__ASSIGNMENT__:
Reproduce word for word the lines between those holding "refine ⟨u, ?_, h2.trans" and "unfold segment graphOver", inclusive, and nothing else from the data below.

:: STORED DATA ::

-- ==== Sys2Proof/Laws/Drive.lean ====
section
/-! SUPPORT. The laws of the compressor's driver (spec/46_stream_interface.md R543): on a workable state it never faults and leaves one. -/

namespace Sys2Proof.Machine

/-- From a computation that answers, what it meets. -/
theorem Meets.of_ok {α : Type} {x : Run α} {a : α} {Q : α → Prop} (hx : x = .ok a) (hq : Q a) : Meets x Q := by
  subst hx
  exact Meets.ok hq

/-- A block ended by term count, or nothing. -/
theorem endBlockIfFull_ok {P : Params} (hP : BoundedParams P) {s : State} (h : Workable s) :
    ∃ t, endBlockIfFull P s = .ok t ∧ Work P s t ∧ Workable t ∧ t.c.parsed = s.c.parsed := by
  unfold endBlockIfFull
  split
  · obtain ⟨t, h1, h2, h3, -, h4, -⟩ := writeDynamic_ok hP false h
    exact ⟨t, h1, h2, h3, h4⟩
  · exact ⟨s, rfl, Work.refl P s, h, rfl⟩

/-- The greedy and lazy loop. -/
theorem meets_driveTerms {P : Params} (hP : BoundedParams P) (fuel : Nat) {s : State} (h : Workable s)
    (hf : s.c.input.length - s.c.parsed < fuel) : Meets (driveTerms P fuel s) (fun t => Work P s t ∧ Workable t) := by
  induction fuel generalizing s with
  | zero => omega
  | succ fuel ih =>
    unfold driveTerms
    split
    · exact Meets.pure ⟨Work.refl P s, h⟩
    · rename_i hlt
      split
      · exact Meets.pure ⟨Work.refl P s, h⟩
      · obtain ⟨t, h1, h2, h3, h4⟩ := endBlockIfFull_ok hP h
        refine (Meets.of_ok h1 (Q := fun x => x = t) rfl).bind fun x hx => ?_
        subst hx
        have hpar : x.c.parsed < x.c.input.length := by rw [h4, h2.input]; omega
        refine (meets_parseStep h3 hpar).bind fun ⟨u, new⟩ ⟨h5, h6, h7, _⟩ => ?_
        refine (ih h6 ?_).mono fun v hv => ⟨(h2.trans h5).trans hv.1, hv.2⟩
        have := h5.input
        have := h2.input
        dsimp only at *
        simp only [*] at *
        omega

/-- Sweeps on a graph that was built. -/
theorem minimizeTimes_ok {P : Params} (k : Nat) {s : State} (h : Workable s) (hn : s.mg.n ≠ 0) :
    ∃ t, minimizeTimes P k s = .ok t ∧ Work P s t ∧ Workable t ∧ t.c.parsed = s.c.parsed := by
  induction k generalizing s with
  | zero => exact ⟨s, rfl, Work.refl P s, h, rfl⟩
  | succ k ih =>
    obtain ⟨t, terms, total, h1, h2, h3, h4, h5, -⟩ := minimizeOnce_ok (P := P) h
    obtain ⟨u, h6, h7, h8, h9⟩ := ih h3 (by rw [h4]; exact hn)
    refine ⟨u, ?_, h2.trans h7, h8, h9.trans h5⟩
    simp only [minimizeTimes, decide_eq_false hn, refuseIf_false, ok_bind, h1, h6]

/-- One graph segment. -/
theorem meets_segment {P : Params} (hP : BoundedParams P) (n : Nat) (final : Bool) {s : State} (h : Workable s) :
    Meets (segment P n final s) (fun t => Work P s t ∧ Workable t ∧ t.c.parsed = s.c.parsed + n ∧ 0 < n) := by
  unfold segment graphOver
  refine Meets.bind (R := fun t => (Work P s t ∧ Workable t ∧ t.mg.n = n ∧ t.c.parsed = s.c.parsed + n) ∧ 0 < n) ?_ ?_
  · refine Meets.bind (R := fun _ => 0 < n ∧ s.c.parsed + n ≤ s.c.input.length) (Meets.check fun hc => ?_) fun _ ⟨hn, hle⟩ => ?_
    · simp only [Bool.or_eq_false_iff, decide_eq_false_iff_not] at hc
      omega
    · exact (meets_buildGraph h n hle).mono fun t ht => ⟨ht, hn⟩
  · intro t ⟨⟨h1, h2, h3, h4⟩, hn⟩
    obtain ⟨u, h5, h6, h7, h8⟩ := minimizeTimes_ok (P := P) t.c.cfg.iterations.toNat h2 (by omega)
    refine (Meets.of_ok h5 (Q := fun x => x = u) rfl).bind fun x hx => ?_
    subst hx
    obtain ⟨v, h9, h10, h11, -, h12, -⟩ := writeDynamic_ok hP final h7
    refine (Meets.of_ok h9 (Q := fun x => x = v) rfl).bind fun y hy => ?_
    subst hy
    refine Meets.pure ⟨?_, ⟨h11.window, ⟨h11.terms.terms, h11.terms.graph, ?_, h11.terms.enc⟩, h11.parsed⟩, ?_, hn⟩
    · refine (h1.trans (h6.trans h10)).trans ?_
      constructor <;> first | rfl | exact id
    · have hd := (sized_iff _).mp h11.terms.depth
      have hp := (sized_iff _).mp hP.depth
      refine (sized_iff _).mpr ?_
      simp [blendDepths, hd, hp]
    · change y.c.parsed = _
      rw [h12, h8, h4]

/-- The full-strategy loop. -/
theorem meets_driveGraphs {P : Params} (hP : BoundedParams P) (fuel : Nat) {s : State} (h : Workable s)
    (hf : s.c.input.length - s.c.parsed < fuel) : Meets (driveGraphs P fuel s) (fun t => Work P s t ∧ Workable t) := by
  induction fuel generalizing s with
  | zero => omega
  | succ fuel ih =>
    unfold driveGraphs
    dsimp only
    split
    · exact Meets.pure ⟨Work.refl P s, h⟩
    · split
      · exact Meets.pure ⟨Work.refl P s, h⟩
      · split
        · have hp := h.parsed
          have hw : Workable { s with c := { s.c with parsed := s.c.parsed + min s.c.limit (s.c.input.length - s.c.parsed) } } :=
            ⟨h.window, ⟨h.terms.terms, h.terms.graph, h.terms.depth, h.terms.enc⟩, by simp only; omega⟩
          obtain ⟨t, h1, h2, h3, -⟩ := finalBlock_ok hP hw
          refine Meets.of_ok h1 ⟨Work.trans ?_ h2, h3⟩
          constructor <;> first | rfl | exact id | exact Nat.le_add_right _ _
        · refine (meets_segment hP _ _ h).bind fun t ⟨h1, h2, h3, h4⟩ => ?_
          refine (ih h2 ?_).mono fun u hu => ⟨h1.trans hu.1, hu.2⟩
          rw [h1.input, h3]
          omega

/-- `Drive()` on a workable state (spec/46_stream_interface.md R543). -/
theorem meets_drive {P : Params} (hP : BoundedParams P) {s : State} (h : Workable s) :
    Meets (drive P s) (fun t => Work P s t ∧ Workable t) := by
  unfold drive
  dsimp only
  have hfin : ∀ t, Work P s t → Workable t → Meets (finalBlock P t) (fun u => Work P s u ∧ Workable u) := by
    intro t h1 h2
    obtain ⟨u, h3, h4, h5, -⟩ := finalBlock_ok hP h2
    exact Meets.of_ok h3 ⟨h1.trans h4, h5⟩
  split
  · refine (meets_driveGraphs hP _ h (by omega)).bind fun t ⟨h1, h2⟩ => ?_
    split
    · exact hfin t h1 h2
    · exact Meets.pure ⟨h1, h2⟩
  · refine (meets_driveTerms hP _ h (by omega)).bind fun t ⟨h1, h2⟩ => ?_
    split
    · exact hfin t h1 h2
    · exact Meets.pure ⟨h1, h2⟩

end Sys2Proof.Machine
end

:::

__RESPONSE__:
    refine ⟨u, ?_, h2.trans h7, h8, h9.trans h5⟩
    simp only [minimizeTimes, decide_eq_false hn, refuseIf_false, ok_bind, h1, h6]

/-- One graph segment. -/
theorem meets_segment {P : Params} (hP : BoundedParams P) (n : Nat) (final : Bool) {s : State} (h : Workable s) :
    Meets (segment P n final s) (fun t => Work P s t ∧ Workable t ∧ t.c.parsed = s.c.parsed + n ∧ 0 < n) := by
  unfold segment graphOver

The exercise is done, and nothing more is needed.